__TRY IT__
Go through the data below and return each line containing the word "cxlTierLimit".

(SUPPLIED INFORMATION)

/-- Access codes of a register field (R14). W1S is used by no register of this edition. -/
inductive Access where
  | ro | rw | w1c | wo | rc
  deriving DecidableEq, Repr

/-- A register of the control space (R531); an instanced one carries its instance number. -/
inductive Reg where
  /-- GLB.ACC_STATUS (R536) -/
  | glbAccStatus
  /-- GLB.RECOV_CTRL (R423) -/
  | glbRecovCtrl
  /-- GLB.RECOV_STATUS (R424) -/
  | glbRecovStatus
  /-- GLB.ERR_LAST (R425) -/
  | glbErrLast
  /-- GLB.CAP[i] (R533) -/
  | glbCap (i : Nat)
  /-- PWR.STATUS (R486) -/
  | pwrStatus
  /-- PWR.IN_POWER (R487) -/
  | pwrInPower
  /-- PWR.CTRL (R488) -/
  | pwrCtrl
  /-- PWR.RESET_CTRL (R489) -/
  | pwrResetCtrl
  /-- PWR.RESET_CAUSE (R490) -/
  | pwrResetCause
  /-- PACE.VSET (R37) -/
  | paceVset
  /-- PACE.DROOP_THR (R38) -/
  | paceDroopThr
  /-- PACE.ENV_LIMIT (R39) -/
  | paceEnvLimit
  /-- PACE.STATUS (R40) -/
  | paceStatus
  /-- SEC.STATUS (R506) -/
  | secStatus
  /-- SEC.UNLOCK_CTL (R507) -/
  | secUnlockCtl
  /-- SEC.LMS_STATE (R508) -/
  | secLmsState
  /-- SEC.CTRL (R509) -/
  | secCtrl
  /-- SEC.NONCE[i] (R510) -/
  | secNonce (i : Nat)
  /-- SEC.UNLOCK_BUF (R504) -/
  | secUnlockBuf (i : Nat)
  /-- TEL.INTERVAL_CNT (R41) -/
  | telIntervalCnt
  /-- TEL.CNT_SEL (R521) -/
  | telCntSel
  /-- TEL.CNT_VAL (R522) -/
  | telCntVal
  /-- TEL.CNT_CTRL (R522) -/
  | telCntCtrl
  /-- TEL.EVT_STATUS (R523) -/
  | telEvtStatus
  /-- TEL.EVT_HEAD (R523) -/
  | telEvtHead
  /-- TEL.SAMPLE_CFG (R524) -/
  | telSampleCfg
  /-- TEL.TELE_IDX (R524) -/
  | telTeleIdx
  /-- TEL.HEALTH_CFG (R443) -/
  | telHealthCfg
  /-- TEL.HEALTH_STATUS (R444) -/
  | telHealthStatus
  /-- TEL.HEALTH_PRESET (R445) -/
  | telHealthPreset
  /-- TEL.DOM_QUERY (R469) -/
  | telDomQuery
  /-- TEL.DOM_POOL_A (R469) -/
  | telDomPoolA
  /-- TEL.DOM_POOL_B (R469) -/
  | telDomPoolB
  /-- TEL.WATCH[i] (R524) -/
  | telWatch (i : Nat)
  /-- INJ.STATUS (R426) -/
  | injStatus
  /-- NEWT.STATUS (R537) -/
  | newtStatus
  /-- LAU.POSITION (R397) -/
  | lauPosition
  /-- LAU.CTRL (R399) -/
  | lauCtrl
  /-- LAU.ROUTE[i] (R398) -/
  | lauRoute (i : Nat)
  /-- LAU[k].CFG (R400) -/
  | lauPortCfg (i : Nat)
  /-- LAU[k].STATUS (R401) -/
  | lauPortStatus (i : Nat)
  /-- LAU[k].CREDIT_X (R402) -/
  | lauCreditX (i : Nat)
  /-- ETH.SESS_QUERY (R365) -/
  | ethSessQuery
  /-- ETH.SESS_INFO (R366) -/
  | ethSessInfo
  /-- ETH[k].CFG (R361) -/
  | ethCfg (i : Nat)
  /-- ETH[k].STATUS (R362) -/
  | ethStatus (i : Nat)
  /-- ETH[k].PARTNER_HI (R363) -/
  | ethPartnerHi (i : Nat)
  /-- ETH[k].PARTNER_LO (R363) -/
  | ethPartnerLo (i : Nat)
  /-- ETH[k].REFUSE_LAST (R364) -/
  | ethRefuseLast (i : Nat)
  /-- ETH.DOM_OPEN[i] (R468) -/
  | ethDomOpen (i : Nat)
  /-- CXL.POOL_CFG (R284) -/
  | cxlPoolCfg
  /-- CXL.TIER_LIMIT (R285) -/
  | cxlTierLimit
  /-- CXL.POOL_STATUS (R286) -/
  | cxlPoolStatus
  /-- CXL.AGE_CLOCK (R287) -/
  | cxlAgeClock
  /-- CXL.CART_QUERY (R289) -/
  | cxlCartQuery
  /-- CXL.CART_ENTRY_LO (R290) -/
  | cxlCartEntryLo
  /-- CXL.CART_ENTRY_HI (R291) -/
  | cxlCartEntryHi
  /-- CXL[p].PORT_STATUS (R288) -/
  | cxlPortStatus (i : Nat)
  /-- HBM.UPD_STATUS (R250) -/
  | hbmUpdStatus
  /-- HBM.UPD_SAT_LAST (R251) -/
  | hbmUpdSatLast
  /-- HBM.SNAP_STATUS (R446) -/
  | hbmSnapStatus
  /-- FAB.COACH_STATUS (R103) -/
  | fabCoachStatus
  /-- FAB.COACH_LEFTOVER (R105) -/
  | fabCoachLeftover
  /-- FAB.TOKEN_STATUS (R130) -/
  | fabTokenStatus
  /-- FAB.GOV_CTRL (R178) -/
  | fabGovCtrl
  /-- FAB.DOM_CTL (R466) -/
  | fabDomCtl
  /-- FAB.SPARE_TEST (R491) -/
  | fabSpareTest
  /-- FAB.COACH_SLOT[k] (R104) -/
  | fabCoachSlot (i : Nat)
  /-- FAB.EDGE_WEIGHT[k] (R71) -/
  | fabEdgeWeight (i : Nat)
  /-- FAB.SPARE[n] (R65) -/
  | fabSpare (i : Nat)
  /-- FAB.TMAP[k] (R465) -/
  | fabTmap (i : Nat)
  /-- CORE[n].STATUS (R66) -/
  | coreStatus (i : Nat)
  /-- CORE[n].ENG_STATUS (R205) -/
  | coreEngStatus (i : Nat)
  /-- CORE[n].LOOP_STATUS (R153) -/
  | coreLoopStatus (i : Nat)
  /-- CORE[n].DEFER_STATUS (R212) -/
  | coreDeferStatus (i : Nat)
  /-- CORE[n].WIN_OPEN (R467) -/
  | coreWinOpen (i : Nat)
  /-- CORE[n].TEST_RESULT (R492) -/
  | coreTestResult (i : Nat)
  /-- QDIR.QCTRL (R335) -/
  | qdirQctrl
  /-- QDIR.QSTAT (R336) -/
  | qdirQstat
  /-- QDIR.QSTAT_IDX (R337) -/
  | qdirQstatIdx
  /-- QDIR.DL_STATUS (R338) -/
  | qdirDlStatus
  /-- QDIR.STEP_STATUS (R339) -/
  | qdirStepStatus
  /-- QDIR.DOORBELL[q] (R333) -/
  | qdirDoorbell (i : Nat)
  /-- QDIR.CQ_DOORBELL[q] (R334) -/
  | qdirCqDoorbell (i : Nat)
  deriving DecidableEq, Repr

/-- Offset of a register from the start of the control space (R530, R531). -/
def Reg.offset : Reg → Nat
  | .glbAccStatus => 0x8
  | .glbRecovCtrl => 0x100
  | .glbRecovStatus => 0x108
  | .glbErrLast => 0x110
  | .glbCap i => 0x1000 + 0x8 * i
  | .pwrStatus => 0x10000
  | .pwrInPower => 0x10008
  | .pwrCtrl => 0x10010
  | .pwrResetCtrl => 0x10018
  | .pwrResetCause => 0x10020
  | .paceVset => 0x20000
  | .paceDroopThr => 0x20008
  | .paceEnvLimit => 0x20010
  | .paceStatus => 0x20018
  | .secStatus => 0x30000
  | .secUnlockCtl => 0x30008
  | .secLmsState => 0x30010
  | .secCtrl => 0x30018
  | .secNonce i => 0x30020 + 0x8 * i
  | .secUnlockBuf i => 0x30800 + 0x8 * i
  | .telIntervalCnt => 0x40000
  | .telCntSel => 0x40008
  | .telCntVal => 0x40010
  | .telCntCtrl => 0x40018
  | .telEvtStatus => 0x40020
  | .telEvtHead => 0x40028
  | .telSampleCfg => 0x40030
  | .telTeleIdx => 0x40038
  | .telHealthCfg => 0x40040
  | .telHealthStatus => 0x40048
  | .telHealthPreset => 0x40050
  | .telDomQuery => 0x40058
  | .telDomPoolA => 0x40060
  | .telDomPoolB => 0x40068
  | .telWatch i => 0x40100 + 0x8 * i
  | .injStatus => 0x50000
  | .newtStatus => 0x60000
  | .lauPosition => 0x80000
  | .lauCtrl => 0x80008
  | .lauRoute i => 0x80100 + 0x8 * i
  | .lauPortCfg i => 0x81000 + 0x100 * i
  | .lauPortStatus i => 0x81008 + 0x100 * i
  | .lauCreditX i => 0x81010 + 0x100 * i
  | .ethSessQuery => 0xa0000
  | .ethSessInfo => 0xa0008
  | .ethCfg i => 0xa0100 + 0x40 * i
  | .ethStatus i => 0xa0108 + 0x40 * i
  | .ethPartnerHi i => 0xa0110 + 0x40 * i
  | .ethPartnerLo i => 0xa0118 + 0x40 * i
  | .ethRefuseLast i => 0xa0120 + 0x40 * i
  | .ethDomOpen i => 0xa4000 + 0x8 * i
  | .cxlPoolCfg => 0xc0000
  | .cxlTierLimit => 0xc0008
  | .cxlPoolStatus => 0xc0010
  | .cxlAgeClock => 0xc0018
  | .cxlCartQuery => 0xc0020
  | .cxlCartEntryLo => 0xc0028
  | .cxlCartEntryHi => 0xc0030
  | .cxlPortStatus i => 0xc0100 + 0x8 * i
  | .hbmUpdStatus => 0xe0000
  | .hbmUpdSatLast => 0xe0008
  | .hbmSnapStatus => 0xe0010
  | .fabCoachStatus => 0x100000
  | .fabCoachLeftover => 0x100008
  | .fabTokenStatus => 0x100010
  | .fabGovCtrl => 0x100018
  | .fabDomCtl => 0x100020
  | .fabSpareTest => 0x100028
  | .fabCoachSlot i => 0x100100 + 0x8 * i
  | .fabEdgeWeight i => 0x100140 + 0x8 * i
  | .fabSpare i => 0x100200 + 0x8 * i
  | .fabTmap i => 0x100400 + 0x8 * i
  | .coreStatus i => 0x200000 + 0x1000 * i
  | .coreEngStatus i => 0x200008 + 0x1000 * i
  | .coreLoopStatus i => 0x200010 + 0x1000 * i
  | .coreDeferStatus i => 0x200018 + 0x1000 * i
  | .coreWinOpen i => 0x200020 + 0x1000 * i
  | .coreTestResult i => 0x200028 + 0x1000 * i
  | .qdirQctrl => 0x1000000
  | .qdirQstat => 0x1000008
  | .qdirQstatIdx => 0x1000010
  | .qdirDlStatus => 0x1000018
  | .qdirStepStatus => 0x1000020
  | .qdirDoorbell i => 0x2000000 + 0x8 * i
  | .qdirCqDoorbell i => 0x2800000 + 0x8 * i

/-- Width of a register in bits (R531). -/
def Reg.width : Reg → Nat
  | .glbAccStatus => 64
  | .glbRecovCtrl => 32
  | .glbRecovStatus => 64
  | .glbErrLast => 64
  | .glbCap _ => 64
  | .pwrStatus => 32
  | .pwrInPower => 32
  | .pwrCtrl => 32
  | .pwrResetCtrl => 32
  | .pwrResetCause => 64
  | .paceVset => 32
  | .paceDroopThr => 32
  | .paceEnvLimit => 32
  | .paceStatus => 32
  | .secStatus => 32
  | .secUnlockCtl => 32
  | .secLmsState => 64
  | .secCtrl => 32
  | .secNonce _ => 64
  | .secUnlockBuf _ => 64
  | .telIntervalCnt => 64
  | .telCntSel => 64
  | .telCntVal => 64
  | .telCntCtrl => 32
  | .telEvtStatus => 64
  | .telEvtHead => 32
  | .telSampleCfg => 32
  | .telTeleIdx => 64
  | .telHealthCfg => 64
  | .telHealthStatus => 64
  | .telHealthPreset => 64
  | .telDomQuery => 32
  | .telDomPoolA => 64
  | .telDomPoolB => 64
  | .telWatch _ => 32
  | .injStatus => 32
  | .newtStatus => 32
  | .lauPosition => 32
  | .lauCtrl => 32
  | .lauRoute _ => 64
  | .lauPortCfg _ => 32
  | .lauPortStatus _ => 64
  | .lauCreditX _ => 32
  | .ethSessQuery => 32
  | .ethSessInfo => 64
  | .ethCfg _ => 32
  | .ethStatus _ => 32
  | .ethPartnerHi _ => 64
  | .ethPartnerLo _ => 64
  | .ethRefuseLast _ => 64
  | .ethDomOpen _ => 32
  | .cxlPoolCfg => 32
  | .cxlTierLimit => 32
  | .cxlPoolStatus => 64
  | .cxlAgeClock => 32
  | .cxlCartQuery => 64
  | .cxlCartEntryLo => 64
  | .cxlCartEntryHi => 64
  | .cxlPortStatus _ => 32
  | .hbmUpdStatus => 32
  | .hbmUpdSatLast => 64
  | .hbmSnapStatus => 64
  | .fabCoachStatus => 32
  | .fabCoachLeftover => 32
  | .fabTokenStatus => 32
  | .fabGovCtrl => 32
  | .fabDomCtl => 32
  | .fabSpareTest => 64
  | .fabCoachSlot _ => 64
  | .fabEdgeWeight _ => 32
  | .fabSpare _ => 32
  | .fabTmap _ => 64
  | .coreStatus _ => 32
  | .coreEngStatus _ => 64
  | .coreLoopStatus _ => 64
  | .coreDeferStatus _ => 32
  | .coreWinOpen _ => 32
  | .coreTestResult _ => 32
  | .qdirQctrl => 32
  | .qdirQstat => 32
  | .qdirQstatIdx => 64
  | .qdirDlStatus => 32
  | .qdirStepStatus => 64
  | .qdirDoorbell _ => 32
  | .qdirCqDoorbell _ => 32

/-- One row of a register field table: bits hi to lo, the access code and the reset value (R14). -/
structure FieldRow where
  hi : Nat
  lo : Nat
  acc : Access
  rst : Nat
  deriving DecidableEq, Repr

(End SUPPLIED INFORMATION)

__TASK ANSWER__
  | cxlTierLimit
  | .cxlTierLimit => 0xc0008
  | .cxlTierLimit => 32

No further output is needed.